I'm done with Wammy's.  Done with the way they treat me there because of my last name.  Done with their rules.  Done with having to deal with the constant reminder that I'm a descendant of one of the most cold-blooded mafia bosses in Russia and that I look just like him.  I know my uncle better than those bastards.  He's a good man and does what he has to do in order to survive.  So I'll do what I have to do to survive on my own too.  If my uncle's alive...wherever he is, I know I'll make him proud.  


I went down to an empty area to collect myself...maybe even try to collect some money to catch a plane out of England.  I can't handle this place.  I don't fit in here.  Everywhere I look, people either give me a disgusted look or they back away because they're afraid that I'll hurt them.  Do I look that scary to people?  I put myself up against a wall, slid down to the ground, and sat there.  I'm trying not to cry...Mother wouldn't want me to cry...she'd want me to be strong.  But I don't know how to feel.  L just died...he didn't choose who'd be his successor...I miss Mother...I miss my home...everyone's scared of me.  I felt tears begin to slowly roll down my cheeks and drip off of my chin, but I tried to fight it.  I can't be crying right now, feeling sorry for myself!  My throat tightened up and I felt like I was going to choke, it hurt so much.  I eventually stopped trying to fight back the tears and just let myself cry.

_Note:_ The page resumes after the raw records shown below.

/-- WR_BITS checks permission, shape, bounds and value in that order, and then writes the value's bits into the field
of one byte of the view; every other bit of that byte and every other byte is as before, and RD_BITS of the field then
answers the value (R162). -/
def Obligations.WriteBits : Prop :=
  ∀ (s : State) (v : View) (off : BitVec 9) (bit : BitVec 4) (w : BitVec 6) (D : Nat), Ready s (.nat D) →
    (readOnly v = true → Raises (.wrBits v off bit w) s .viewRo (viewNumber v)) ∧
    (readOnly v = false → ¬ (1 ≤ bit.toNat ∧ bit.toNat ≤ 8 ∧ 1 ≤ w.toNat ∧ bit.toNat + w.toNat ≤ 9) →
      Raises (.wrBits v off bit w) s .fieldShape (encode (.wrBits v off bit w)).toNat) ∧
    (readOnly v = false → 1 ≤ bit.toNat ∧ bit.toNat ≤ 8 ∧ 1 ≤ w.toNat ∧ bit.toNat + w.toNat ≤ 9 →
      ((s.view v).length ≤ off.toNat → Raises (.wrBits v off bit w) s .viewBounds off.toNat) ∧
      (off.toNat < (s.view v).length → 2 ^ w.toNat ≤ D → Raises (.wrBits v off bit w) s .dataRange D) ∧
      (off.toNat < (s.view v).length → D < 2 ^ w.toNat →
        ∃ (t : State) (b : Byte), Answers (.wrBits v off bit w) s ⟨.ok, .empty⟩ t ∧ Stored s t v off.toNat [b] ∧
          (∀ j < 8, b.getLsbD j =
            if 9 - bit.toNat - w.toNat ≤ j ∧ j < 9 - bit.toNat then D.testBit (j - (9 - bit.toNat - w.toNat))
            else (byteAt (s.view v) off.toNat).getLsbD j) ∧
          Answers (.rdBits v off bit w) { t with data := .empty } ⟨.ok, .word (BitVec.ofNat 32 D)⟩
            { t with data := .empty }))

/-- RD_BYTES reads 1 to 4 bytes little-endian, RD_ARRAY any number from 1 as they stand; both after their shape and
bounds checks (R163, R165). -/
def Obligations.ReadBytesAndArrays : Prop :=
  ∀ (s : State) (v : View) (off : BitVec 9) (w : BitVec 6), Ready s .empty →
    (¬ (1 ≤ w.toNat ∧ w.toNat ≤ 4) → Raises (.rdBytes v off w) s .fieldShape (encode (.rdBytes v off w)).toNat) ∧
    (1 ≤ w.toNat ∧ w.toNat ≤ 4 → (s.view v).length < off.toNat + w.toNat →
      Raises (.rdBytes v off w) s .viewBounds off.toNat) ∧
    (1 ≤ w.toNat ∧ w.toNat ≤ 4 → off.toNat + w.toNat ≤ (s.view v).length →
      Answers (.rdBytes v off w) s
        ⟨.ok, .word (BitVec.ofNat 32
          (((List.range w.toNat).map (fun i => (byteAt (s.view v) (off.toNat + i)).toNat * 256 ^ i)).sum))⟩ s) ∧
    (w.toNat = 0 → Raises (.rdArray v off w) s .fieldShape (encode (.rdArray v off w)).toNat) ∧
    (1 ≤ w.toNat → (s.view v).length < off.toNat + w.toNat → Raises (.rdArray v off w) s .viewBounds off.toNat) ∧
    (1 ≤ w.toNat → off.toNat + w.toNat ≤ (s.view v).length →
      Answers (.rdArray v off w) s
        ⟨.ok, .bytes ((List.range w.toNat).map (fun i => byteAt (s.view v) (off.toNat + i)))⟩ s)

/-- WR_BYTES checks permission, shape, bounds and value in that order, and then stores the value's bytes, the less
significant at the lower offset; every other byte is as before (R164). -/
def Obligations.WriteBytes : Prop :=
  ∀ (s : State) (v : View) (off : BitVec 9) (w : BitVec 6) (D : Nat), Ready s (.nat D) →
    (readOnly v = true → Raises (.wrBytes v off w) s .viewRo (viewNumber v)) ∧
    (readOnly v = false → ¬ (1 ≤ w.toNat ∧ w.toNat ≤ 4) →
      Raises (.wrBytes v off w) s .fieldShape (encode (.wrBytes v off w)).toNat) ∧
    (readOnly v = false → 1 ≤ w.toNat ∧ w.toNat ≤ 4 →
      ((s.view v).length < off.toNat + w.toNat → Raises (.wrBytes v off w) s .viewBounds off.toNat) ∧
      (off.toNat + w.toNat ≤ (s.view v).length → 256 ^ w.toNat ≤ D → Raises (.wrBytes v off w) s .dataRange D) ∧
      (off.toNat + w.toNat ≤ (s.view v).length → D < 256 ^ w.toNat →
        ∃ t : State, Answers (.wrBytes v off w) s ⟨.ok, .empty⟩ t ∧
          Stored s t v off.toNat ((List.range w.toNat).map (fun i => BitVec.ofNat 8 (D / 256 ^ i)))))

/-- WR_ARRAY checks the operand's length, permission, shape and bounds in that order, and then stores the bytes as
they stand; every other byte is as before (R166). -/
def Obligations.WriteArray : Prop :=
  ∀ (s : State) (v : View) (off : BitVec 9) (w : BitVec 6) (D : List Byte), Ready s (.bytes D) →
    (D.length ≠ w.toNat → Raises (.wrArray v off w) s .dataRange 0x15) ∧
    (D.length = w.toNat →
      (readOnly v = true → Raises (.wrArray v off w) s .viewRo (viewNumber v)) ∧
      (readOnly v = false → w.toNat = 0 →
        Raises (.wrArray v off w) s .fieldShape (encode (.wrArray v off w)).toNat) ∧
      (readOnly v = false → 1 ≤ w.toNat → (s.view v).length < off.toNat + w.toNat →
        Raises (.wrArray v off w) s .viewBounds off.toNat) ∧
      (readOnly v = false → 1 ≤ w.toNat → off.toNat + w.toNat ≤ (s.view v).length →
        ∃ t : State, Answers (.wrArray v off w) s ⟨.ok, .empty⟩ t ∧ Stored s t v off.toNat D))

/-! ### Codecs -/

/-- The checks every codec command makes first, in their order: SLOT_RANGE, SLOT_KIND, VIEW_RO, and DATA_RANGE for a
value of the wrong constructor (R191, R192); SLOT_WRITE makes its own MODE check before the last (R227). -/
def Obligations.SlotOperandChecks : Prop :=
  ∀ (s : State) (k : Kind) (v : View) (slot : BitVec 8) (x : Value), s.faulted = false →
    (s.data = .empty → s.cfg.slots.length ≤ slot.toNat →
      Raises (decoderOf k v slot) s .slotRange slot.toNat ∧ Raises (.slotNotify slot) s .slotRange slot.toNat) ∧
    (s.data = .value x → s.cfg.slots.length ≤ slot.toNat →
      Raises (encoderOf k v slot) s .slotRange slot.toNat ∧ Raises (.slotWrite slot) s .slotRange slot.toNat) ∧
    ∀ d, s.cfg.slots[slot.toNat]? = some d →
      (s.data = .empty → d.kind ≠ k → Raises (decoderOf k v slot) s .slotKind slot.toNat) ∧
      (s.data = .value x → d.kind ≠ k → Raises (encoderOf k v slot) s .slotKind slot.toNat) ∧
      (s.data = .value x → d.kind = k → readOnly v = true → Raises (encoderOf k v slot) s .viewRo (viewNumber v)) ∧
      (s.data = .value x → d.kind = k → readOnly v = false → kindTakes k x = false →
        Raises (encoderOf k v slot) s .dataRange slot.toNat) ∧
      (s.data = .value x → d.mode ≠ .r → kindTakes d.kind x = false →
        Raises (.slotWrite slot) s .dataRange slot.toNat)

/-- Short views are not errors (R190): the required size of each kind; a decode of a view shorter than it answers
ABSENT, an encode answers NO_EFFECT, and neither changes anything. -/
def Obligations.ShortViewsAreNotErrors : Prop :=
  ∀ (s : State) (v : View) (slot : BitVec 8) (d : Slot) (x : Value),
    s.faulted = false → s.cfg.slots[slot.toNat]? = some d →
    (d.req =
      match d.codec with
      | .tri => d.byte + 1
      | .scaled _ _ => d.byte + d.width / 8
      | .index _ => d.byte + 1
      | .keyed _ => d.byte + (d.bit - 1 + d.width + 7) / 8
      | .custom _ _ => 0) ∧
    ((s.view v).length < d.req →
      (s.data = .empty → Answers (decoderOf d.kind v slot) s ⟨.absent, .empty⟩ s) ∧
      (s.data = .value x → readOnly v = false → kindTakes d.kind x = true →
        Answers (encoderOf d.kind v slot) s ⟨.noEffect, .empty⟩ s))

A person came over to see if I was okay.  With my sight blurry with tears, I couldn't quite make out what this person looked like.  Was I being too loud?  I wiped my eyes, blinked, and got a better look at them.  It was a very young woman who was short and had shoulder-length, shiny, wavy auburn hair.  She looked at me with concern and asked, "Are you alright?"  I shook my head, hung my head down, and started crying again.  The woman sat down by me to try comforting me.  Why is she doing this?  Shouldn't she be afraid of me like everyone else is?  She asked me again, "What's the matter?"


I sighed shakily before saying in my thick native accent, "Everything.  The one who was supposed to sentence Kira to death just died, everyone here hates me, I want my mother, and I want to go back to Russia."  She pulled me into an embrace and I sniffled. "I-I hate it here."


The woman replied sympathetically, "I'm so sorry.  Where is your mum, sweetie?"


"My mother died when I was eleven...in my arms." The only reason they made me move here to England is because nobody was around to take care of me.  Plus they found out how intelligent I was, so they put me in Wammy's, not knowing that I'd have people hate me and treat me like garbage.  She held me in her arms and rubbed my back.


"I'm very sorry for your loss.  I can't imagine the pain you feel."


I replied, "Thank you.  I wouldn't wish this pain on anyone...not even my worst enemy." Well...my worst enemy was the man who made me, and he died when I was seven.  I asked her, "What is your name, miss?"


The woman said, "I'm Beatrice.  How about you, little one?"